"logfileconfig" system test crashes occasionally
All recent failures of the logfileconfig
system test look similar and are caused by segmentation faults. Two examples:
- https://gitlab.isc.org/isc-projects/bind9/-/jobs/751371
- https://gitlab.isc.org/isc-private/bind9/-/jobs/753929
I believe !2791 (merged) is the culprit.
The immediate problem is that lcfg
is already destroyed when the segfault happens:
(gdb) print /x *lcfg
$26 = {magic = 0xdededede, lctx = 0xdededededededede, channels = {head = 0xdededededededede,
tail = 0xdededededededede}, channellists = 0xdededededededede, channellist_count = 0xdededede,
duplicate_interval = 0xdededede, highest_level = 0xdededede, tag = 0xdededededededede, dynamic = 0xde}
However, looking at the code, it could not have yet been destroyed only a few lines above the crash location (which is inside the while
loop in isc_log_doit()
in both cases, though on different lines) as e.g. lcfg->channellists
was dereferenced without a segfault.

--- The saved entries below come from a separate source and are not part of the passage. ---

theorem exec_extg (w : BitVec 7) (sgn le : Bool) (s : State) : exec (.extg w sgn le) s = execExtg w sgn le s := rfl

theorem exec_keeps {i : Instr} {s t : State} (h : exec i s = .next t) : KeptByExec s t := by
  cases hfast : i.isFast with
  | true => exact fastPath_keeps ((exec_fast hfast s).symm.trans h)
  | false =>
    obtain ⟨w, sgn, le, rfl⟩ := Instr.eq_extg_of_not_isFast hfast
    exact execExtg_keeps h

/-- A failed pre-check is answered at once, on either path. -/
theorem exec_precheck_some {i : Instr} {s : State} {e : Entry} {c : Cause} (hq : s.q.head? = some e)
    (hc : precheck e.req i.width = some c) : exec i s = .next (s.respond (.fail c)) := by
  obtain ⟨rest, hq⟩ := List.head?_eq_some_iff.1 hq
  cases hfast : i.isFast with
  | true => simp [exec_fast hfast, fastPath, hq, hc]
  | false =>
    obtain ⟨w, sgn, le, rfl⟩ := Instr.eq_extg_of_not_isFast hfast
    have hc : precheck e.req w.toNat = some c := hc
    simp [exec_extg, execExtg, hq, hc]

/-- What the fast path answers to a read's outcome: an error is BUS_ERROR, bytes go through the four stages. -/
def readResponse (i : Instr) (bs : Option (List Byte)) : Response :=
  bs.elim (.fail .busError) (fastResponse i.width i.signed i.little)

/-- What the generic path answers to the decoder's outcome (R152). -/
def decoderResponse (sgn : Bool) (v : Option Value) : Response := v.elim (.fail .genericFail) (.ok · sgn)

/-- A fast-path request past its pre-checks, over a prompt memory, is answered from the bytes read. -/
theorem exec_fast_now {i : Instr} {s : State} {e : Entry} (hfast : i.isFast = true) (hhead : s.headIs e)
    (hnow : s.memPort.answersNow) (hpre : precheck e.req i.width = none) :
    ∃ p, exec i s = .next ((s.withMemPort p).respond
      (readResponse i (memRead s.mem s.cfg.addrW (effAddr s.cfg.addrW e.req) (i.width / 8)))) := by
  obtain ⟨hq, hundisturbed⟩ := hhead
  obtain ⟨rest, hq⟩ := List.head?_eq_some_iff.1 hq
  simp only [exec_fast hfast, fastPath, hq, hpre, loadBytes_now _ _ hnow]
  cases memRead s.mem s.cfg.addrW (effAddr s.cfg.addrW e.req) (i.width / 8) with
  | none => exact ⟨_, congrArg _ (settle_undisturbed hundisturbed)⟩
  | some bs => exact ⟨_, congrArg _ (settle_undisturbed hundisturbed)⟩

/-- A generic request past its pre-checks, with a prompt decoder, is answered with the decoder's answer. -/
theorem exec_extg_now {w : BitVec 7} (sgn le : Bool) {s : State} {e : Entry} (hhead : s.headIs e)
    (hnow : s.gen.answersNow) (hpre : precheck e.req w.toNat = none) :
    ∃ p, exec (.extg w sgn le) s = .next ((s.withGen p).respond (decoderResponse sgn
      (genericAnswer s.gen.unit s.mem s.cfg.addrW (genericRequest s.cfg.addrW e.req w sgn le)))) := by
  obtain ⟨hq, hundisturbed⟩ := hhead
  obtain ⟨rest, hq⟩ := List.head?_eq_some_iff.1 hq
  simp only [exec_extg, execExtg, hq, hpre, genericCall_now _ hnow]
  cases genericAnswer s.gen.unit s.mem s.cfg.addrW (genericRequest s.cfg.addrW e.req w sgn le) with
  | none => exact ⟨_, congrArg _ (settle_undisturbed hundisturbed)⟩
  | some v => exact ⟨_, congrArg _ (settle_undisturbed hundisturbed)⟩

end Sys2Proof.Machine

/-! No step changes ADDR_W or PIPE_DEPTH (00_scope.md R7). -/

namespace Sys2Proof.Machine

theorem runHead_keeps {s t : State} {e : Entry} (h : runHead s e = .next t) : KeptByExec s t := by
  unfold runHead at h
  split at h
  · cases h
    exact .respond s _
  · exact exec_keeps h

theorem memAnswer_cfg (s : State) (err : Bool) : (s.memAnswer err).cfg = s.cfg := by
  unfold State.memAnswer
  split <;> rfl

theorem genAnswer_cfg (s : State) (ok : Bool) (v : Value) : (s.genAnswer ok v).cfg = s.cfg := by
  unfold State.genAnswer
  split <;> rfl

theorem deliver_cfg {s t : State} (h : s.deliver = .next t) : t.cfg = s.cfg := by
  obtain ⟨-, hd⟩ | ⟨-, hd⟩ := deliver_cases s <;> rw [hd] at h <;> cases h
  rfl

theorem engineTurn_cfg {s t : State} (h : engineTurn s = .next t) : t.cfg = s.cfg := by
  obtain ⟨-, ht⟩ | ⟨-, ⟨-, -, ht⟩ | ⟨-, ⟨-, ht⟩ | ⟨-, ⟨-, ht⟩ | ⟨-, ⟨-, ht⟩ | ⟨e, rest, -, ht⟩⟩⟩⟩⟩ :=
    engineTurn_cases s <;> rw [ht] at h
  · cases h; rfl
  · exact deliver_cfg h
  · cases h; rfl
  · cases h; rfl
  · cases h; rfl
  · exact (runHead_keeps h).cfg

theorem applyInput_cfg {i : Input} {s t : State} (h : applyInput i s = .next t) : t.cfg = s.cfg := by
  cases i with
  | engineTurn => exact engineTurn_cfg h
  | memAnswer err => cases h; exact memAnswer_cfg s err
  | genAnswer => cases h; exact genAnswer_cfg s _ _
  | genAnswerWith ok v => cases h; exact genAnswer_cfg s ok v
  | _ => cases h; rfl

/-- A step is the engine's turn, or the oldest input. -/
theorem step_cases (s : State) :
    (s.inputs = [] ∧ step s = engineTurn s) ∨
    ∃ i rest, s.inputs = i :: rest ∧ step s = applyInput i (s.withInputs rest) := by
  unfold step stepOnce
  cases s.inputs with
  | nil => exact .inl ⟨rfl, rfl⟩
  | cons i rest => exact .inr ⟨i, rest, rfl, rfl⟩

/-- Settles O53: the engine's turn and every input leave `cfg` alone. -/
theorem parametersNeverChange : Obligations.ParametersNeverChange := by
  intro s t h
  obtain ⟨-, hs⟩ | ⟨i, rest, -, hs⟩ := step_cases s <;> rw [hs] at h
  · exact engineTurn_cfg h
  · exact (applyInput_cfg h).trans (State.withInputs_cfg s rest)

end Sys2Proof.Machine

/-! The integer a fast-path value denotes (00_scope.md R13, 41_fastpath.md R112, R113). -/

namespace Sys2Proof.Machine

/-- The pattern that the byte-order stage forms (R111): little endian only if LE is set and there is more than one byte. -/
def fastPattern (w : Nat) (le : Bool) (bs : List Byte) : BitVec w :=
  if le && w != 8 then leAssemble w bs else beAssemble w bs

/-- The four stages over `fastPattern`: the sign check for 64 bits, else the extension. -/
theorem fastResponse_eq (w : Nat) (sgn le : Bool) (bs : List Byte) :
    fastResponse w sgn le bs =
      if w = 64 ∧ sgn = true ∧ (fastPattern w le bs).msb = true then .fail .sign64
      else .ok (extend64 sgn (fastPattern w le bs)) sgn := by
  have hraw : (if w = 8 ∨ le = false then beAssemble w bs else leAssemble w bs) = fastPattern w le bs := by
    unfold fastPattern
    by_cases hw : w = 8 <;> cases le <;> simp [hw]
  simp only [fastResponse, hraw]
  by_cases hw : w = 64
  · subst hw
    simp [extend64_eq_self, zext64]
  · simp [hw]

/-- Extending a pattern as its tag says does not change the integer it denotes. -/
theorem extend64_meaning {w : Nat} (hw : w ≤ 64) (sgn : Bool) (raw : BitVec w) :
    (Response.ok (extend64 sgn raw) sgn).data.meaning = some (if sgn then raw.toInt else (raw.toNat : Int)) := by
  cases sgn with
  | true => simp [Response.data, RspData.meaning, extend64, sext64, BitVec.toInt_signExtend_of_le hw]
  | false => simp [Response.data, RspData.meaning, extend64, zext64, BitVec.toNat_setWidth_of_le hw]

theorem fastResponse_meaning {w : Nat} (hw : w ≤ 64) {sgn le : Bool} {bs : List Byte}
    (hok : (fastResponse w sgn le bs).data.ok = true) :
    (fastResponse w sgn le bs).data.meaning =
      some (if sgn then (fastPattern w le bs).toInt else ((fastPattern w le bs).toNat : Int)) := by
  rw [fastResponse_eq] at hok ⊢
  by_cases hsign : w = 64 ∧ sgn = true ∧ (fastPattern w le bs).msb = true
  · rw [if_pos hsign] at hok
    cases hok
  · rw [if_neg hsign]
    exact extend64_meaning hw sgn _

/-- Settles O25: an OK response of the fast path is the extension of the pattern read. -/
theorem fastValueDenotesItsPattern : Obligations.FastValueDenotesItsPattern := by
  intro i s t e bs hfast hhead hnow hpre hread hexec hok
  have hw : i.width ≤ 64 := by rcases Instr.width_of_isFast hfast with h | h | h | h <;> omega
  obtain ⟨p, hstep⟩ := exec_fast_now hfast hhead hnow hpre
  rw [hexec, hread] at hstep
  cases hstep
  exact fastResponse_meaning hw hok

end Sys2Proof.Machine

/-! A step that executes the head of the queue answers what `Execute` gives (40_bounds_dispatch.md R90), and `Execute` depends on the
memory only through the bytes of the request's own window (00_scope.md R5, 40_bounds_dispatch.md R98). -/

namespace Sys2Proof.Machine

variable {addrW : Nat} {u : Config.GenericUnit} {m m' : Memory} {r : Request} {i : Instr}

This indicates that another thread must have freed lcfg
while the crashing thread was running.
Note that in both crashes there is another thread running that is trying to lock the logging context mutex and in both cases that locking attempt is made from the same call site:
(gdb) frame 3
#3 0x00007f9490d6619c in isc_log_doit (lctx=0x1da1060, category=0x7f9490fadfd0, module=0x677730,
level=1, write_once=false, format=0x4649d8 "now using logging configuration from config file",
args=0x7f9489296480) at log.c:1537
This call site is inside load_configuration()
, right after a call to isc_logconfig_use()
, which contains a call to isc_logconfig_destroy()
.
I believe the crash happens upon startup and the order of events is as follows:
-
Thread A (the crashing thread) tries to log a message using the default logging configuration. It reaches
isc_log_doit()
, locks the logging context mutex and fetches the pointer to the default logging configuration fromlctx->logconfig
. -
Thread B is in the process of loading configuration. It calls
isc_logconfig_use()
to replace the default logging configuration with the configured one. This causesisc_logconfig_destroy()
to destroy the default logging configuration in the process. -
Thread A continues its attempt to log the requested message, but the default logging configuration is already destroyed and a segmentation fault occurs.
Note that before !2791 (merged), isc_logconfig_use()
was holding the logging context mutex while updating lctx->logconfig
, so the logging configuration could never be replaced while a message was being logged by another thread. !2791 (merged) replaced the LOCK()/UNLOCK()
call in that location with a call to atomic_exchange_acq_rel()
, allowing isc_logconfig_destroy()
to be called while it was still in use by another thread.
This is a race between threads, it is not exploitable.